/-! ### Rows -/

/-- BOOT_QUERY. -/
def execBootQuery (m : Nat) (s : State) : Host.Outcome State Fault Refusal := .next (runCommand m 0x0D01 bootQueryBody s)
/-- CFG_LOAD. -/
def execCfgLoad (m : Nat) (s : State) : Host.Outcome State Fault Refusal := .next (runCommand m 0x0D02 cfgLoadBody s)
/-- CFG_READ. -/
def execCfgRead (m : Nat) (s : State) : Host.Outcome State Fault Refusal := .next (runCommand m 0x0D03 cfgReadBody s)
/-- FW_LOAD. -/
def execFwLoad (m : Nat) (s : State) : Host.Outcome State Fault Refusal := .next (runCommand m 0x0D04 fwLoadBody s)
/-- SELFTEST_SET. -/
def execSelftestSet (m : Nat) (s : State) : Host.Outcome State Fault Refusal := .next (runCommand m 0x0D05 selftestSetBody s)
/-- SELFTEST_RUN. -/
def execSelftestRun (m : Nat) (s : State) : Host.Outcome State Fault Refusal := .next (runCommand m 0x0D06 selftestRunBody s)
/-- SELFTEST_QUERY. -/
def execSelftestQuery (m : Nat) (s : State) : Host.Outcome State Fault Refusal := .next (runCommand m 0x0D07 selftestQueryBody s)
/-- DEVICE_RESET (R355, R378): a write of TOP.RESET; any other KEY, or GO clear, is ignored. -/
def execDeviceReset (v : Word) (s : State) : Host.Outcome State Fault Refusal :=
  .next (s.onBoth (fun t c => if v.toNat % 256 = 0xA5 && v.getLsbD 8 then resetDevice true t c else (t, c)))
/-- BOOT_ROM_DONE (R40). -/
def execBootRomDone (passed : BitVec 4) (s : State) : Host.Outcome State Fault Refusal := .next (s.onBoth (bootRomDone passed))
/-- FIRMWARE_VERIFY (R382). -/
def execFirmwareVerify (s : State) : Host.Outcome State Fault Refusal := .next (s.onBoth firmwareVerify)
/-- CONFIG_APPLY (R385). -/
def execConfigApply (s : State) : Host.Outcome State Fault Refusal := .next (s.onBoth configApply)
/-- TRAINING_DONE (R389). -/
def execTrainingDone (trained : BitVec 16) (devices : List Nat) (s : State) : Host.Outcome State Fault Refusal :=
  .next (s.onBoth (trainingDone trained devices))
/-- STARTUP_SELFTEST_DONE (R392). -/
def execStartupSelftestDone (failed : BitVec 64) (links repaired : List Nat) (s : State) : Host.Outcome State Fault Refusal :=
  .next (s.onBoth (startupDone failed links repaired))
/-- INTERFACE_RETRAIN (R391). -/
def execInterfaceRetrain (stack margin : Nat) (low : Bool) (s : State) : Host.Outcome State Fault Refusal :=
  .next (s.onCore (fun t c => c.retrainInterface t stack margin low))
/-- SELFTEST_SLICE_START (R394). -/
def execSelftestSliceStart (die : Nat) (s : State) : Host.Outcome State Fault Refusal := .next (s.onCore (fun t c => c.sliceStart t die))
/-- SELFTEST_FENCED (R395). -/
def execSelftestFenced (die : Nat) (s : State) : Host.Outcome State Fault Refusal := .next (s.onCore (fun t c => c.fence t die))
/-- SELFTEST_SLICE_END (R399). -/
def execSelftestSliceEnd (die : Nat) (pass : Bool) (repaired : Nat) (s : State) : Host.Outcome State Fault Refusal :=
  .next (s.onBoth (sliceEnd die pass repaired))

end Sys2Proof.Machine
end

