-- ==== Sys2Proof/Machine/Dispatch.lean ====
section
/-! DEFINITION. What each command does: one arm per constructor, one direct call of a meaning each. -/

namespace Sys2Proof.Machine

PROBLEM REQUIREMENTS |
Using the listing above, retype each line exactly.

RESPONSE TO THIS TASK |
/-! ### Rows -/

/-- BOOT_QUERY. -/
def execBootQuery (m : Nat) (s : State) : Host.Outcome State Fault Refusal := .next (runCommand m 0x0D01 bootQueryBody s)
/-- CFG_LOAD. -/
def execCfgLoad (m : Nat) (s : State) : Host.Outcome State Fault Refusal := .next (runCommand m 0x0D02 cfgLoadBody s)
/-- CFG_READ. -/
def execCfgRead (m : Nat) (s : State) : Host.Outcome State Fault Refusal := .next (runCommand m 0x0D03 cfgReadBody s)
/-- FW_LOAD. -/
def execFwLoad (m : Nat) (s : State) : Host.Outcome State Fault Refusal := .next (runCommand m 0x0D04 fwLoadBody s)
/-- SELFTEST_SET. -/
def execSelftestSet (m : Nat) (s : State) : Host.Outcome State Fault Refusal := .next (runCommand m 0x0D05 selftestSetBody s)
/-- SELFTEST_RUN. -/
def execSelftestRun (m : Nat) (s : State) : Host.Outcome State Fault Refusal := .next (runCommand m 0x0D06 selftestRunBody s)
/-- SELFTEST_QUERY. -/
def execSelftestQuery (m : Nat) (s : State) : Host.Outcome State Fault Refusal := .next (runCommand m 0x0D07 selftestQueryBody s)
/-- DEVICE_RESET (R355, R378): a write of TOP.RESET; any other KEY, or GO clear, is ignored. -/
def execDeviceReset (v : Word) (s : State) : Host.Outcome State Fault Refusal :=
  .next (s.onBoth (fun t c => if v.toNat % 256 = 0xA5 && v.getLsbD 8 then resetDevice true t c else (t, c)))
/-- BOOT_ROM_DONE (R40). -/
def execBootRomDone (passed : BitVec 4) (s : State) : Host.Outcome State Fault Refusal := .next (s.onBoth (bootRomDone passed))
/-- FIRMWARE_VERIFY (R382). -/
def execFirmwareVerify (s : State) : Host.Outcome State Fault Refusal := .next (s.onBoth firmwareVerify)
/-- CONFIG_APPLY (R385). -/
def execConfigApply (s : State) : Host.Outcome State Fault Refusal := .next (s.onBoth configApply)
/-- TRAINING_DONE (R389). -/
def execTrainingDone (trained : BitVec 16) (devices : List Nat) (s : State) : Host.Outcome State Fault Refusal :=
  .next (s.onBoth (trainingDone trained devices))
/-- STARTUP_SELFTEST_DONE (R392). -/
def execStartupSelftestDone (failed : BitVec 64) (links repaired : List Nat) (s : State) : Host.Outcome State Fault Refusal :=
  .next (s.onBoth (startupDone failed links repaired))
/-- INTERFACE_RETRAIN (R391). -/
def execInterfaceRetrain (stack margin : Nat) (low : Bool) (s : State) : Host.Outcome State Fault Refusal :=
  .next (s.onCore (fun t c => c.retrainInterface t stack margin low))
/-- SELFTEST_SLICE_START (R394). -/
def execSelftestSliceStart (die : Nat) (s : State) : Host.Outcome State Fault Refusal := .next (s.onCore (fun t c => c.sliceStart t die))
/-- SELFTEST_FENCED (R395). -/
def execSelftestFenced (die : Nat) (s : State) : Host.Outcome State Fault Refusal := .next (s.onCore (fun t c => c.fence t die))
/-- SELFTEST_SLICE_END (R399). -/
def execSelftestSliceEnd (die : Nat) (pass : Bool) (repaired : Nat) (s : State) : Host.Outcome State Fault Refusal :=
  .next (s.onBoth (sliceEnd die pass repaired))

end Sys2Proof.Machine
end

-- ==== Sys2Proof/Machine/Dispatch.lean ====
section
/-! DEFINITION. What each command does: one arm per constructor, one direct call of a meaning each. -/

namespace Sys2Proof.Machine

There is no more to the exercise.